Produce a word-for-word copy of the data below.

*** Data supplied ***

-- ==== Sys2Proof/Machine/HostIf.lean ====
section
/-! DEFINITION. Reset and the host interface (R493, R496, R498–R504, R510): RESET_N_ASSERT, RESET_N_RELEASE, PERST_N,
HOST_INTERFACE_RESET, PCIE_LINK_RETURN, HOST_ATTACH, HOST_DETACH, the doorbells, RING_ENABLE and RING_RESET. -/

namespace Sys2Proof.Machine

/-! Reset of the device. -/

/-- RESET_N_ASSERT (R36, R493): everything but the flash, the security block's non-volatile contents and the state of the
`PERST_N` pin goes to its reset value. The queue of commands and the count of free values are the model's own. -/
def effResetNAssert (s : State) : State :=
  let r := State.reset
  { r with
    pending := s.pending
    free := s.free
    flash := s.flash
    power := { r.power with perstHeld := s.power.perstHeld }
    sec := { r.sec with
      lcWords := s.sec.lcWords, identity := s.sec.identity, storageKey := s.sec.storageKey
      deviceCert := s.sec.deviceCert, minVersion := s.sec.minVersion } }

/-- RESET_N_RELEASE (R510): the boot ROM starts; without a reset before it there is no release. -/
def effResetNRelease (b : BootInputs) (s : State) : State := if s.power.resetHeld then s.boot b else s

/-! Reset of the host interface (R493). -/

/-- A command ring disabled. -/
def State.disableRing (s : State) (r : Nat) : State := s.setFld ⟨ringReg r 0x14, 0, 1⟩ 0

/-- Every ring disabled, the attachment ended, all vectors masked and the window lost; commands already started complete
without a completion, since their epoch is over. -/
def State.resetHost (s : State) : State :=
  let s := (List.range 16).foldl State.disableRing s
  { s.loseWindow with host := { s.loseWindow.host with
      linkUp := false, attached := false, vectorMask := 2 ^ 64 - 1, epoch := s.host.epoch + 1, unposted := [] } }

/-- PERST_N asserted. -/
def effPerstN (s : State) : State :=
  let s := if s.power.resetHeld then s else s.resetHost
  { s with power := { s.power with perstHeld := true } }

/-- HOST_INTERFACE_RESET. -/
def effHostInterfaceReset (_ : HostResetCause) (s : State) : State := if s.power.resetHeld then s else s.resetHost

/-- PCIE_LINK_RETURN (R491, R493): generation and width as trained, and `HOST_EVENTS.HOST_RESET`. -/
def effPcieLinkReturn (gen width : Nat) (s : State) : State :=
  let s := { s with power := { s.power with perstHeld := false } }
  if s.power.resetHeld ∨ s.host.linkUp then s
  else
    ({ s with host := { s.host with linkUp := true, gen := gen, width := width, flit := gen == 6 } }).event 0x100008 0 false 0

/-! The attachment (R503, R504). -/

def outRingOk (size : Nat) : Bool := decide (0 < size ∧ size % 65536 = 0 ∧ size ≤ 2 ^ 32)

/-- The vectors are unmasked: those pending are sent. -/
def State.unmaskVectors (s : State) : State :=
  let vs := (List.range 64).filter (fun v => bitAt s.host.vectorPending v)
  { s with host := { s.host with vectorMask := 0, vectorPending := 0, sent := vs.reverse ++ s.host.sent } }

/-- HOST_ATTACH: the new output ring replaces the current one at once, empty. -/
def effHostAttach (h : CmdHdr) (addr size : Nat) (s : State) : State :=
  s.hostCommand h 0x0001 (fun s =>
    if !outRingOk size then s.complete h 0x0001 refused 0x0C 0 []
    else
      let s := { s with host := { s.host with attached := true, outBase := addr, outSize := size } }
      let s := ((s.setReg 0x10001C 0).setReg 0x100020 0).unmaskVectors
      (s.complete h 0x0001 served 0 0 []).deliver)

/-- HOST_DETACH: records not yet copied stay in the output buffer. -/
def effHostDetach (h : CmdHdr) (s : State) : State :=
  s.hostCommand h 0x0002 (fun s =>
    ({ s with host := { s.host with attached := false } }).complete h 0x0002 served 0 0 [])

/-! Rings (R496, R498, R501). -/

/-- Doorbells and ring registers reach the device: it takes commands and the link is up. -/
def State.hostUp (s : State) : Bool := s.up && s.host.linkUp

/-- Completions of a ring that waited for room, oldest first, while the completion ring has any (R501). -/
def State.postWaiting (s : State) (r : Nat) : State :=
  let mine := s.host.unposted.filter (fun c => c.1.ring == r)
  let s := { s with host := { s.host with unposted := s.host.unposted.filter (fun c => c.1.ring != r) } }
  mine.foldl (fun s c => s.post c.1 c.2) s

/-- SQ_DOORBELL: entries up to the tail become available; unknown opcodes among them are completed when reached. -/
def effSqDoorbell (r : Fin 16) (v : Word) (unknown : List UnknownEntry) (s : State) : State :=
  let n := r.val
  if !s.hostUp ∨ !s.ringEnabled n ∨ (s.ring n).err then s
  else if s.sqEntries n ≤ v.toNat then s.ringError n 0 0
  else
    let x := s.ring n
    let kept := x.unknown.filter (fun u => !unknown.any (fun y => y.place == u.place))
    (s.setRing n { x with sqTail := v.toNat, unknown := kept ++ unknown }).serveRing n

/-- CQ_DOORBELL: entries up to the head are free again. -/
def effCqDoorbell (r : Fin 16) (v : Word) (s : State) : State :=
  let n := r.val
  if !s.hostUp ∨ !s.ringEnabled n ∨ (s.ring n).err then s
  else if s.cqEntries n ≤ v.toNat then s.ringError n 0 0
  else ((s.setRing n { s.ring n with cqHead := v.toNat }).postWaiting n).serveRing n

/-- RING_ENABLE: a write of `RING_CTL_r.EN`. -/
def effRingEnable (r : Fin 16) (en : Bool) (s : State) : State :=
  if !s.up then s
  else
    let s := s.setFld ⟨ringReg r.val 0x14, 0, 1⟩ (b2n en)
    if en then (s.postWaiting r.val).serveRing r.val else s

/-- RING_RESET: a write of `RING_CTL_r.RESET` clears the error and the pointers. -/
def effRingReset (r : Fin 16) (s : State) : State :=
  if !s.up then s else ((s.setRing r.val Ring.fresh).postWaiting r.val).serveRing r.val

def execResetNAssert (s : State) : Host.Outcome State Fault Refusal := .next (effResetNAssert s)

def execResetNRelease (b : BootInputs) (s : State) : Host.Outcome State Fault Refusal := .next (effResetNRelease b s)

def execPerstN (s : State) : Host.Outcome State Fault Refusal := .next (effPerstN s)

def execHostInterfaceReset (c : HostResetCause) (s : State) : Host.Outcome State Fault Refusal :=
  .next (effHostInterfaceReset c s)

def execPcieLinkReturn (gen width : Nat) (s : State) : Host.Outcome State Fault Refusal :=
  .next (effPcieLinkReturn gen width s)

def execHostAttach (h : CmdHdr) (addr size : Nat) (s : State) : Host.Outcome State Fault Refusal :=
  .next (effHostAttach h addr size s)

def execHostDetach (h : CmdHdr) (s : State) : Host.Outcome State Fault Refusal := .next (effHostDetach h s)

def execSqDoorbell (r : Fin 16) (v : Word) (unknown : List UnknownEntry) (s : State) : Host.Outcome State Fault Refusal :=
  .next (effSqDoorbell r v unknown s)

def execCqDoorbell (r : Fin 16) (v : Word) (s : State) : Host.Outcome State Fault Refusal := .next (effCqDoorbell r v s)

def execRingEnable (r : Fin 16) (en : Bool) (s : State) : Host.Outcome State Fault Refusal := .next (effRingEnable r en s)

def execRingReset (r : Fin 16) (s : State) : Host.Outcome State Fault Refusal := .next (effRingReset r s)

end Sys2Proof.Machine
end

*** End of Data supplied ***

- The answer
-- ==== Sys2Proof/Machine/HostIf.lean ====
section
/-! DEFINITION. Reset and the host interface (R493, R496, R498–R504, R510): RESET_N_ASSERT, RESET_N_RELEASE, PERST_N,
HOST_INTERFACE_RESET, PCIE_LINK_RETURN, HOST_ATTACH, HOST_DETACH, the doorbells, RING_ENABLE and RING_RESET. -/

namespace Sys2Proof.Machine

/-! Reset of the device. -/

/-- RESET_N_ASSERT (R36, R493): everything but the flash, the security block's non-volatile contents and the state of the
`PERST_N` pin goes to its reset value. The queue of commands and the count of free values are the model's own. -/
def effResetNAssert (s : State) : State :=
  let r := State.reset
  { r with
    pending := s.pending
    free := s.free
    flash := s.flash
    power := { r.power with perstHeld := s.power.perstHeld }
    sec := { r.sec with
      lcWords := s.sec.lcWords, identity := s.sec.identity, storageKey := s.sec.storageKey
      deviceCert := s.sec.deviceCert, minVersion := s.sec.minVersion } }

/-- RESET_N_RELEASE (R510): the boot ROM starts; without a reset before it there is no release. -/
def effResetNRelease (b : BootInputs) (s : State) : State := if s.power.resetHeld then s.boot b else s

/-! Reset of the host interface (R493). -/

/-- A command ring disabled. -/
def State.disableRing (s : State) (r : Nat) : State := s.setFld ⟨ringReg r 0x14, 0, 1⟩ 0

/-- Every ring disabled, the attachment ended, all vectors masked and the window lost; commands already started complete
without a completion, since their epoch is over. -/
def State.resetHost (s : State) : State :=
  let s := (List.range 16).foldl State.disableRing s
  { s.loseWindow with host := { s.loseWindow.host with
      linkUp := false, attached := false, vectorMask := 2 ^ 64 - 1, epoch := s.host.epoch + 1, unposted := [] } }

/-- PERST_N asserted. -/
def effPerstN (s : State) : State :=
  let s := if s.power.resetHeld then s else s.resetHost
  { s with power := { s.power with perstHeld := true } }

/-- HOST_INTERFACE_RESET. -/
def effHostInterfaceReset (_ : HostResetCause) (s : State) : State := if s.power.resetHeld then s else s.resetHost

/-- PCIE_LINK_RETURN (R491, R493): generation and width as trained, and `HOST_EVENTS.HOST_RESET`. -/
def effPcieLinkReturn (gen width : Nat) (s : State) : State :=
  let s := { s with power := { s.power with perstHeld := false } }
  if s.power.resetHeld ∨ s.host.linkUp then s
  else
    ({ s with host := { s.host with linkUp := true, gen := gen, width := width, flit := gen == 6 } }).event 0x100008 0 false 0

/-! The attachment (R503, R504). -/

def outRingOk (size : Nat) : Bool := decide (0 < size ∧ size % 65536 = 0 ∧ size ≤ 2 ^ 32)

/-- The vectors are unmasked: those pending are sent. -/
def State.unmaskVectors (s : State) : State :=
  let vs := (List.range 64).filter (fun v => bitAt s.host.vectorPending v)
  { s with host := { s.host with vectorMask := 0, vectorPending := 0, sent := vs.reverse ++ s.host.sent } }

/-- HOST_ATTACH: the new output ring replaces the current one at once, empty. -/
def effHostAttach (h : CmdHdr) (addr size : Nat) (s : State) : State :=
  s.hostCommand h 0x0001 (fun s =>
    if !outRingOk size then s.complete h 0x0001 refused 0x0C 0 []
    else
      let s := { s with host := { s.host with attached := true, outBase := addr, outSize := size } }
      let s := ((s.setReg 0x10001C 0).setReg 0x100020 0).unmaskVectors
      (s.complete h 0x0001 served 0 0 []).deliver)

/-- HOST_DETACH: records not yet copied stay in the output buffer. -/
def effHostDetach (h : CmdHdr) (s : State) : State :=
  s.hostCommand h 0x0002 (fun s =>
    ({ s with host := { s.host with attached := false } }).complete h 0x0002 served 0 0 [])

/-! Rings (R496, R498, R501). -/

/-- Doorbells and ring registers reach the device: it takes commands and the link is up. -/
def State.hostUp (s : State) : Bool := s.up && s.host.linkUp

/-- Completions of a ring that waited for room, oldest first, while the completion ring has any (R501). -/
def State.postWaiting (s : State) (r : Nat) : State :=
  let mine := s.host.unposted.filter (fun c => c.1.ring == r)
  let s := { s with host := { s.host with unposted := s.host.unposted.filter (fun c => c.1.ring != r) } }
  mine.foldl (fun s c => s.post c.1 c.2) s

/-- SQ_DOORBELL: entries up to the tail become available; unknown opcodes among them are completed when reached. -/
def effSqDoorbell (r : Fin 16) (v : Word) (unknown : List UnknownEntry) (s : State) : State :=
  let n := r.val
  if !s.hostUp ∨ !s.ringEnabled n ∨ (s.ring n).err then s
  else if s.sqEntries n ≤ v.toNat then s.ringError n 0 0
  else
    let x := s.ring n
    let kept := x.unknown.filter (fun u => !unknown.any (fun y => y.place == u.place))
    (s.setRing n { x with sqTail := v.toNat, unknown := kept ++ unknown }).serveRing n

/-- CQ_DOORBELL: entries up to the head are free again. -/
def effCqDoorbell (r : Fin 16) (v : Word) (s : State) : State :=
  let n := r.val
  if !s.hostUp ∨ !s.ringEnabled n ∨ (s.ring n).err then s
  else if s.cqEntries n ≤ v.toNat then s.ringError n 0 0
  else ((s.setRing n { s.ring n with cqHead := v.toNat }).postWaiting n).serveRing n

/-- RING_ENABLE: a write of `RING_CTL_r.EN`. -/
def effRingEnable (r : Fin 16) (en : Bool) (s : State) : State :=
  if !s.up then s
  else
    let s := s.setFld ⟨ringReg r.val 0x14, 0, 1⟩ (b2n en)
    if en then (s.postWaiting r.val).serveRing r.val else s

/-- RING_RESET: a write of `RING_CTL_r.RESET` clears the error and the pointers. -/
def effRingReset (r : Fin 16) (s : State) : State :=
  if !s.up then s else ((s.setRing r.val Ring.fresh).postWaiting r.val).serveRing r.val

def execResetNAssert (s : State) : Host.Outcome State Fault Refusal := .next (effResetNAssert s)

def execResetNRelease (b : BootInputs) (s : State) : Host.Outcome State Fault Refusal := .next (effResetNRelease b s)

def execPerstN (s : State) : Host.Outcome State Fault Refusal := .next (effPerstN s)

def execHostInterfaceReset (c : HostResetCause) (s : State) : Host.Outcome State Fault Refusal :=
  .next (effHostInterfaceReset c s)

def execPcieLinkReturn (gen width : Nat) (s : State) : Host.Outcome State Fault Refusal :=
  .next (effPcieLinkReturn gen width s)

def execHostAttach (h : CmdHdr) (addr size : Nat) (s : State) : Host.Outcome State Fault Refusal :=
  .next (effHostAttach h addr size s)

def execHostDetach (h : CmdHdr) (s : State) : Host.Outcome State Fault Refusal := .next (effHostDetach h s)

def execSqDoorbell (r : Fin 16) (v : Word) (unknown : List UnknownEntry) (s : State) : Host.Outcome State Fault Refusal :=
  .next (effSqDoorbell r v unknown s)

def execCqDoorbell (r : Fin 16) (v : Word) (s : State) : Host.Outcome State Fault Refusal := .next (effCqDoorbell r v s)

def execRingEnable (r : Fin 16) (en : Bool) (s : State) : Host.Outcome State Fault Refusal := .next (effRingEnable r en s)

def execRingReset (r : Fin 16) (s : State) : Host.Outcome State Fault Refusal := .next (effRingReset r s)

end Sys2Proof.Machine
end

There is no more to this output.